UK EE Broadband <seems borked> - PPPoE <Zyzel Modem>--<> Opnsense

[dan_mnkeh]

Hi all
[this is a home install ]

I recently received a miniPC with OpnSense pre installed to replace my EE Broadband Fiber router with - firstly i did an update to the latest version.

I am new to OPNSense, but have used Linux/*nix/BSD for a long while and previously used pfSense at another company..

I've  configured a Zyxel Router (connected to the vdsl Port on the wall socker) that supports vdsl where the interface is in bridged mode, so that it can be used as a modem to allow opnsense to use PPPoE over eth1 (igc0) and eth2 (igc1) is being used for local lan.

I tested the authentication creds on the Zyxel router using factory defaults in 'routing' mode to check the creds were good before switching the vdsl port to bridged mde

My ISP (EE BB) is configured on pppoe using the credentials user/pass from the provider, I see the auth chat in /var/log/ppps/active.log, i get a valid ISP IP Address

Also configured DHCP on the lan to use the DNS IP's provided by the isp when the PPPoE chat auth happens.

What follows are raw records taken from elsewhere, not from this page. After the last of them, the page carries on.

/-- An instruction goes to the vector engine with what it reads outside it: it joins the queue and retires, or, where it writes a general
register, waits for it; with a full queue, or behind a thread that waits, it parks (R183, R184). after: the matrix commands it starts
after. -/
def Issued (i : Instr) (s : State) (gs gt : Word) (k : Cap) (after : List Nat) : Prop :=
  (∀ g, vDest i = some g → s.th.clearG (0#1 ++ g)) →
  (s.cc.vq.length < 2 → s.cc.vecWaiters = [] → ∃ t o, exec i s = .next t ∧ t.cc.vq = s.cc.vq ++ [o] ∧ o.instr = i ∧ o.gs = gs ∧
    o.gt = gt ∧ o.cap = k ∧ o.after = after ∧ o.rm = s.th.rm ∧ o.slot = s.cur.slot ∧ t.mem = s.mem ∧ (∀ g, t.th.gr g = s.th.gr g) ∧
    t.th.a = s.th.a ∧ SameSpecial s.th t.th ∧ t.th.fpcsr = s.th.fpcsr ∧ t.cc.acc = s.cc.acc ∧ o.srctr = s.th.srctr ∧
    t.th.srctr = s.th.srctr + BitVec.ofNat 64 (draws i s.th) ∧
    match vDest i with
    | none => t.th.pc = s.th.wordAt + 4
    | some g => t.th.state = .waitMem ∧ t.th.wait = .vres g 4 ∧ t.th.pc = s.th.pc) ∧
  (2 ≤ s.cc.vq.length ∨ s.cc.vecWaiters ≠ [] → ∃ t, exec i s = .next t ∧ t.th.state = .parkEngq ∧ t.cc.vq = s.cc.vq ∧ t.th.pc = s.th.pc ∧
    (∀ g, t.th.gr g = s.th.gr g) ∧ t.mem = s.mem)

/-- Lane i of a register. -/
def lane (ty : LaneTy) (x : BitVec 256) (i : Nat) : Nat := elemAt ty.width x.toNat i

/-- A lane as a number of its type. -/
def laneValue (ty : LaneTy) (x : Nat) : Int := if ty.isSigned then signedLow ty.width x else x

/-- The lane operations of every type on bits (R192). -/
def bitLanes (vd vs vt : BitVec 4) (km : BitVec 3) (ty : LaneTy) : List (Instr × (Nat → Nat → Nat → Nat)) :=
  [(.vand vd vs vt km ty, fun a b _ => a &&& b), (.vor vd vs vt km ty, fun a b _ => a ||| b), (.vxor vd vs vt km ty, fun a b _ => a ^^^ b),
   (.vshl vd vs vt km ty, fun a b _ => a * 2 ^ (b % ty.width)), (.vshr vd vs vt km ty, fun a b _ => a / 2 ^ (b % ty.width)),
   (.vsar vd vs vt km ty, fun a b _ => ((signedLow ty.width a / 2 ^ (b % ty.width)) % 2 ^ ty.width).toNat)]

/-- The lane operations of the integer types (R191); each value is taken modulo two to the width. -/
def intLanes (vd vs vt : BitVec 4) (km : BitVec 3) (ty : LaneTy) : List (Instr × (Nat → Nat → Nat → Nat)) :=
  let w := ty.width
  [(.vadd vd vs vt km ty, fun a b _ => a + b), (.vsub vd vs vt km ty, fun a b _ => a + (2 ^ w - b)),
    (.vmul vd vs vt km ty, fun a b _ => a * b),
   (.vfma vd vs vt km ty, fun a b c => a * b + c), (.vmin vd vs vt km ty, fun a b _ => if laneValue ty a ≤ laneValue ty b then a else b),
   (.vmax vd vs vt km ty, fun a b _ => if laneValue ty a ≤ laneValue ty b then b else a),
   (.vabs vd vs km ty, fun a _ _ => if laneValue ty a < 0 then 2 ^ w - a else a), (.vneg vd vs km ty, fun a _ _ => 2 ^ w - a)]

/-- A result without a flag. -/
def silent (x : Nat) : Fr := { bits := x, fl := 0 }

/-- The lane operations of the floating types (R191, R194, R198), in the mode rm. -/
def floatLanes (vd vs vt : BitVec 4) (km : BitVec 3) (ty : LaneTy) (f : Fmt) (rm : BitVec 3) : List (Instr × (Nat → Nat → Nat → Fr)) :=
  [(.vadd vd vs vt km ty, fun a b _ => f.add rm a b), (.vsub vd vs vt km ty, fun a b _ => f.sub rm a b),
   (.vmul vd vs vt km ty, fun a b _ => f.mul rm a b), (.vfma vd vs vt km ty, fun a b c => f.fma rm a b c),
   (.vmin vd vs vt km ty, fun a b _ => lowerOf f false a b), (.vmax vd vs vt km ty, fun a b _ => lowerOf f true a b),
   (.vabs vd vs km ty, fun a _ _ => silent (a % 2 ^ (f.w - 1))), (.vneg vd vs km ty, fun a _ _ => silent (a ^^^ 2 ^ (f.w - 1))),
   (.vsclb vd vs vt km ty, fun a b _ => f.scale rm a (signedLow ty.width b)), (.vcls vd vs km ty, fun a _ _ => silent (2 ^ f.classBit a)),
   (.vexp2 vd vs km ty, fun a _ _ => f.exp2 rm a), (.vlog2 vd vs km ty, fun a _ _ => f.log2 rm a),
   (.vrcp vd vs km ty, fun a _ _ => f.rcp rm a), (.vrsq vd vs km ty, fun a _ _ => f.rsq rm a)]
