-- ==== Sys2Proof/Tests/Slice0.lean ====
section
/-! SUPPORT. Tests: words written out from the encoding tables, ill-formed terms, results worked from the spec, and, for the statements,
states that meet their hypotheses. -/

-- One proof at a time: the evaluations are many, and each would take a thread of its own.
set_option Elab.async false

open Sys2Proof Sys2Proof.Machine Sys2Proof.Spec

namespace Sys2Proof.Tests

/-! ## Small states -/

/-- One thread started on core 0. -/
def base : State := State.reset.started

/-- base with its thread changed. -/
def withTh (f : Thread → Thread) : State := base.setTh (f base.th)

/-- base with core 0 changed. -/
def withCc (f : Core → Core) : State := base.setCc (f base.cc)

/-- A memory capability, every permission, over 16 MiB from the own slice on, with a cursor. -/
def memCap (cur : Nat) : Cap :=
  { bits := BitVec.ofNat 128 (cur + 0x500000 * 2 ^ 48 + 0x500001 * 2 ^ 72 + 24 * 2 ^ 96 + 63 * 2 ^ 101), tag := true }

/-- base with g1, g2 and a1 set. -/
def regs (x y : Word) (k : Cap) : State :=
  withTh (fun t => { (t.setG 1 x).setG 2 y with a := t.a.set 1 k })

/-- A region of depth 1 with one core and one thread, running. -/
def reg0 : Region :=
  { rid := 0, seq := 0, parent := none, pstage := 0, depth := 1, top := 0, tenant := 0, queue := none, first := 0, cores := 1, sram := 0,
    threads := 1, hbmshare := 0, slice := 0, prio := 0, fdom := false, tvec := 0, smiss := 0, scap := Cap.null, jseed := 0, save := 0,
    trace := Vector.replicate 4 0, rcb := 0, stages := [], phase := .running, fault := none, faulted := false, byFault := false,
      paused := false, sliceAt := 0,
    span := 0, loop := none }

end Sys2Proof.Tests
open Sys2Proof.Tests

/-! ## Words written out from the encoding tables of spec/03_encodings.md and spec/opcode_table.json -/

namespace Sys2Proof.Tests

theorem test_decode_integer1 : ([
    (0x01E2E901, .add (.g 30) (.g 11) (.const 9)),
    (0x01CD7E02, .sub (.g 28) (.q 5) (.lit32 0)),
    (0x01E28F03, .and (.g 30) (.g 10) (.g 15)),
    (0x01C87004, .or (.g 28) (.const 1) (.q 0)),
    (0x01E24E05, .xor (.g 30) (.g 9) (.g 14)),
    (0x01C8E606, .andn (.g 28) (.const 3) (.const 6)),
    (0x01EF8D07, .orn (.g 30) (.lit32 0) (.g 13)),
    (0x0365E808, .min .q6 (.g 23) (.const 8)),
    (0x01ECBF09, .max (.g 30) (.q 2) (.lit64 0)),
    (0x01C59B0A, .minu (.g 28) (.g 22) (.g 27)),
    (0x01E8330B, .maxu (.g 30) (.const 0) (.q 3)),
    (0x00F55A0C, .sel 15 (.g 21) (.g 26)),
    (0x01E8800D, .mov (.g 30) (.const 2)),
    (0x041D3F00, .shl (.g 1) (.q 4) (.lit64 0)),
    (0x04378401, .shr (.g 3) (.g 30) (.g 4)),
    (0x041AB502, .sar (.g 1) (.const 10) (.q 5)),
    (0x04374303, .rotl (.g 3) (.g 29) (.g 3)),
    (0x041B0004, .clz (.g 1) (.const 12)),
    (0x051C0005, .ctz (.g 17) (.q 0)),
    (0x07608006, .popc .q6 (.g 2)),
    (0x04130008, .sextB (.g 1) (.g 12)),
    (0x05190009, .sextH (.g 17) (.const 4)),
    (0x05EF800A, .sextW (.g 30) (.lit32 0)),
    (0x0412C00C, .zextB (.g 1) (.g 11))] : List (Nat × Instr)).all (fun x => decodeTableWord 32 x.1 == some x.2) = true := by decide +kernel

theorem test_decode_integer2 : ([
    (0x0519800D, .zextH (.g 17) (.const 6)),
    (0x05EC800E, .zextW (.g 30) (.q 2)),
    (0x04128F10, .bfx (.g 1) (.g 10) (.g 15)),
    (0x059AEE11, .bfi 25 (.const 11) (.const 14)),
    (0x081F8E00, .mul (.g 1) (.lit32 0) (.g 14)),
    (0x08362001, .mulh (.g 3) (.g 24) (.const 0)),
    (0x081D3F02, .mulhu (.g 1) (.q 4) (.lit64 0)),
    (0x0835DC04, .div (.g 3) (.g 23) (.g 28)),
    (0x081A3505, .divu (.g 1) (.const 8) (.q 5)),
    (0x08359B06, .rem (.g 3) (.g 22) (.g 27)),
    (0x081AAD07, .remu (.g 1) (.const 10) (.const 13)),
    (0x0C3FDA00, .seq (.g 3) (.lit64 0) (.g 26)),
    (0x0F616F01, .sne .q6 (.g 5) (.const 15)),
    (0x0C3C7E02, .slt (.g 3) (.q 1) (.lit32 0)),
    (0x0C110903, .sltu (.g 1) (.g 4) (.g 9)),
    (0x0C39F204, .sle (.g 3) (.const 7) (.q 2)),
    (0x0C10C805, .sleu (.g 1) (.g 3) (.g 8))] : List (Nat × Instr)).all (fun x => decodeTableWord 32 x.1 == some x.2) = true :=
      by decide +kernel

theorem test_decode_float : ([
    (0x41EB3300, .fadd .d (.g 30) (.const 12) (.q 3)),
    (0x41131101, .fsub .d (.g 17) (.g 12) (.g 17)),
    (0x401D3F02, .fmul .d (.g 1) (.q 4) (.lit64 0)),
    (0x41E56303, .fdiv .d (.g 30) (.g 21) (.const 3)),
    (0x411F8004, .fsqrt .d (.g 17) (.lit32 0)),
    (0x40766885, .fmin .s (.g 7) (.g 25) (.const 8)),
    (0x403FD386, .fmax .s (.g 3) (.lit64 0) (.g 19)),
    (0x41CB6087, .fsgn .s (.g 28) (.const 13) (.const 0)),
    (0x4075DC88, .feq .s (.g 7) (.g 23) (.g 28)),
    (0x40397289, .flt .s (.g 3) (.const 5) (.q 2)),
    (0x4360468A, .fle .s .q6 (.g 1) (.g 6)),
    (0x407CC08B, .fcls .s (.g 7) (.q 3)),
    (0x44814A00, .fma .d 8 (.g 5) (.g 10)),
    (0x49CFC01A, .fcvt .f32 .i32 (.g 28) (.lit64 0))] : List (Nat × Instr)).all (fun x => decodeTableWord 32 x.1 == some x.2) = true :=
      by decide +kernel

my laptop is configured to use dhcp on the lan port, I created some blanket allow in/out rules from lan <>wan etc in the OpnSense firewalls UI,

i have two issues.

1. no dns resolution is happening - even tthough the opnsense box is configured as dns resolver on lan, also no lan traffic is able to resolve.

15-mbp:~ dan$ ping www.google.com
ping: cannot resolve www.google.com: Unknown host

2. no traffic appears to be sent out/back, even though i've got the automatic NAT rule from Lan <> Wan in place

does anyone have any idea what ive done wrongly  and why this isn't working "as per a regular ISP/VDSL router" ?

Yesterday PM, i configured OpnSense lan as 192.168.10.254, plugged laptop in to the lan port with dhcp, got an IP, then used the 3rd port as "tempLan" as a DHCP client, connected the opnsense box into my 'regular' home lan with the EE broadband router to get internet access, I was able to get internet traffic, so I know that the routing from the "192.168.10.0/24" net is being forwarded out eth3 -> EE Router lan (192.168.1.0/24) and out t'internet.

If my ISP issues me an RFC 1918 gateway IP, shouldn't i be disabling the Block incoming RFC1918 option in the Wan/PPPoE interface? i disabled this but it made no difference

I can't figure out whats happening - other than, the traffic from my lan isn't being sent to wan/PPPoE ..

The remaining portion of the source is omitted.